I think it's the CJ, a well known reaction. It would take a chemist to explain it. I made sure to buy a chamber with a glass lid because of it. in A shop I worked in that flame polished acrylic I saw it crack from simple exposure to alcohol fumes. In liquid form CJ will remove alcohol based inks, like a sharpie.
 
Solvents such as above have been taken out of the operations of all general manufacturing processes for a reason. They are all carcinogenic.
This seems scary tbh. However, tried to look it up and not sure if acetone is carcinogenic. At least no real studies have proven it so far.
This said, I'm pretty sure it's not healthy either so you are probably right that people should be aware of what they're doing and the risk they're occuring.

As for me, next batches will be done outside which is safer.
 
This seems scary tbh. However, tried to look it up and not sure if acetone is carcinogenic.
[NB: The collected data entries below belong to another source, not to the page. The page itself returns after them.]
-- ==== Sys2Proof/Laws/State.lean ====
section
/-! SUPPORT. The updates of the state, field by field: an update leaves every field but its own as it was. -/

namespace Sys2Proof.Machine

/-! #### setCore -/

@[simp] theorem State.setCore_variant (s : State) (c : Nat) (k : Core) : (s.setCore c k).variant = s.variant := rfl
@[simp] theorem State.setCore_straps (s : State) (c : Nat) (k : Core) : (s.setCore c k).straps = s.straps := rfl
@[simp] theorem State.setCore_pkg (s : State) (c : Nat) (k : Core) : (s.setCore c k).pkg = s.pkg := rfl
@[simp] theorem State.setCore_mem (s : State) (c : Nat) (k : Core) : (s.setCore c k).mem = s.mem := rfl
@[simp] theorem State.setCore_wsBad (s : State) (c : Nat) (k : Core) : (s.setCore c k).wsBad = s.wsBad := rfl
@[simp] theorem State.setCore_wsSoft (s : State) (c : Nat) (k : Core) : (s.setCore c k).wsSoft = s.wsSoft := rfl
@[simp] theorem State.setCore_hmem0 (s : State) (c : Nat) (k : Core) : (s.setCore c k).hmem0 = s.hmem0 := rfl
@[simp] theorem State.setCore_hmem1 (s : State) (c : Nat) (k : Core) : (s.setCore c k).hmem1 = s.hmem1 := rfl
@[simp] theorem State.setCore_free (s : State) (c : Nat) (k : Core) : (s.setCore c k).free = s.free := rfl
@[simp] theorem State.setCore_hbms (s : State) (c : Nat) (k : Core) : (s.setCore c k).hbms = s.hbms := rfl
@[simp] theorem State.setCore_lpp (s : State) (c : Nat) (k : Core) : (s.setCore c k).lpp = s.lpp := rfl
@[simp] theorem State.setCore_power (s : State) (c : Nat) (k : Core) : (s.setCore c k).power = s.power := rfl
@[simp] theorem State.setCore_agg (s : State) (c : Nat) (k : Core) : (s.setCore c k).agg = s.agg := rfl
@[simp] theorem State.setCore_host (s : State) (c : Nat) (k : Core) : (s.setCore c k).host = s.host := rfl
@[simp] theorem State.setCore_ingest (s : State) (c : Nat) (k : Core) : (s.setCore c k).ingest = s.ingest := rfl
@[simp] theorem State.setCore_net (s : State) (c : Nat) (k : Core) : (s.setCore c k).net = s.net := rfl
@[simp] theorem State.setCore_ce0 (s : State) (c : Nat) (k : Core) : (s.setCore c k).ce0 = s.ce0 := rfl
@[simp] theorem State.setCore_ce1 (s : State) (c : Nat) (k : Core) : (s.setCore c k).ce1 = s.ce1 := rfl
@[simp] theorem State.setCore_decodes (s : State) (c : Nat) (k : Core) : (s.setCore c k).decodes = s.decodes := rfl
@[simp] theorem State.setCore_boot (s : State) (c : Nat) (k : Core) : (s.setCore c k).boot = s.boot := rfl
@[simp] theorem State.setCore_sec (s : State) (c : Nat) (k : Core) : (s.setCore c k).sec = s.sec := rfl
@[simp] theorem State.setCore_tly (s : State) (c : Nat) (k : Core) : (s.setCore c k).tly = s.tly := rfl
@[simp] theorem State.setCore_cvs (s : State) (c : Nat) (k : Core) : (s.setCore c k).cvs = s.cvs := rfl
@[simp] theorem State.setCore_mgmt (s : State) (c : Nat) (k : Core) : (s.setCore c k).mgmt = s.mgmt := rfl
@[simp] theorem State.setCore_tbtime (s : State) (c : Nat) (k : Core) : (s.setCore c k).tbtime = s.tbtime := rfl
@[simp] theorem State.setCore_pending (s : State) (c : Nat) (k : Core) : (s.setCore c k).pending = s.pending := rfl

/-! #### modCore -/

@[simp] theorem State.modCore_variant (s : State) (c : Nat) (f : Core → Core) : (s.modCore c f).variant = s.variant := rfl
@[simp] theorem State.modCore_straps (s : State) (c : Nat) (f : Core → Core) : (s.modCore c f).straps = s.straps := rfl
@[simp] theorem State.modCore_pkg (s : State) (c : Nat) (f : Core → Core) : (s.modCore c f).pkg = s.pkg := rfl
@[simp] theorem State.modCore_mem (s : State) (c : Nat) (f : Core → Core) : (s.modCore c f).mem = s.mem := rfl
@[simp] theorem State.modCore_wsBad (s : State) (c : Nat) (f : Core → Core) : (s.modCore c f).wsBad = s.wsBad := rfl
@[simp] theorem State.modCore_wsSoft (s : State) (c : Nat) (f : Core → Core) : (s.modCore c f).wsSoft = s.wsSoft := rfl
@[simp] theorem State.modCore_hmem0 (s : State) (c : Nat) (f : Core → Core) : (s.modCore c f).hmem0 = s.hmem0 := rfl
@[simp] theorem State.modCore_hmem1 (s : State) (c : Nat) (f : Core → Core) : (s.modCore c f).hmem1 = s.hmem1 := rfl
@[simp] theorem State.modCore_free (s : State) (c : Nat) (f : Core → Core) : (s.modCore c f).free = s.free := rfl
@[simp] theorem State.modCore_hbms (s : State) (c : Nat) (f : Core → Core) : (s.modCore c f).hbms = s.hbms := rfl
@[simp] theorem State.modCore_lpp (s : State) (c : Nat) (f : Core → Core) : (s.modCore c f).lpp = s.lpp := rfl
@[simp] theorem State.modCore_power (s : State) (c : Nat) (f : Core → Core) : (s.modCore c f).power = s.power := rfl
@[simp] theorem State.modCore_agg (s : State) (c : Nat) (f : Core → Core) : (s.modCore c f).agg = s.agg := rfl
@[simp] theorem State.modCore_host (s : State) (c : Nat) (f : Core → Core) : (s.modCore c f).host = s.host := rfl
@[simp] theorem State.modCore_ingest (s : State) (c : Nat) (f : Core → Core) : (s.modCore c f).ingest = s.ingest := rfl
@[simp] theorem State.modCore_net (s : State) (c : Nat) (f : Core → Core) : (s.modCore c f).net = s.net := rfl
@[simp] theorem State.modCore_ce0 (s : State) (c : Nat) (f : Core → Core) : (s.modCore c f).ce0 = s.ce0 := rfl
@[simp] theorem State.modCore_ce1 (s : State) (c : Nat) (f : Core → Core) : (s.modCore c f).ce1 = s.ce1 := rfl
@[simp] theorem State.modCore_decodes (s : State) (c : Nat) (f : Core → Core) : (s.modCore c f).decodes = s.decodes := rfl
@[simp] theorem State.modCore_boot (s : State) (c : Nat) (f : Core → Core) : (s.modCore c f).boot = s.boot := rfl
@[simp] theorem State.modCore_sec (s : State) (c : Nat) (f : Core → Core) : (s.modCore c f).sec = s.sec := rfl
@[simp] theorem State.modCore_tly (s : State) (c : Nat) (f : Core → Core) : (s.modCore c f).tly = s.tly := rfl
@[simp] theorem State.modCore_cvs (s : State) (c : Nat) (f : Core → Core) : (s.modCore c f).cvs = s.cvs := rfl
@[simp] theorem State.modCore_mgmt (s : State) (c : Nat) (f : Core → Core) : (s.modCore c f).mgmt = s.mgmt := rfl
@[simp] theorem State.modCore_tbtime (s : State) (c : Nat) (f : Core → Core) : (s.modCore c f).tbtime = s.tbtime := rfl
@[simp] theorem State.modCore_pending (s : State) (c : Nat) (f : Core → Core) : (s.modCore c f).pending = s.pending := rfl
At least no real studies have proven it so far.
This said, I'm pretty sure it's not healthy either so you are probably right that people should be aware of what they're doing and the risk they're occuring.

As for me, next batches will be done outside which is safer.
If you look at the SDS for Acetone it does say it is not carinogenic but all the other issues it presents are enough for me to not want to unnecessarily muck around with it. Have I in the past? Yes and I have used it to clean stubborn stuff off my skin but not any longer.
Since its vapors are heavier than air you dont know it until it's to late. The vacuum will be purging those vapors in the process and that is when the caution really needs to be taken.
PLease use every precaution when using Actone.
 
I don't deal with acetone as much as I do CA, but my hands are in contact with it more intensely than CA is - except for the CA fumes. AND CA fumes are far more damaging to me than Acetone so far. That said, I take several precautionary steps when using CA, and a a regular basis.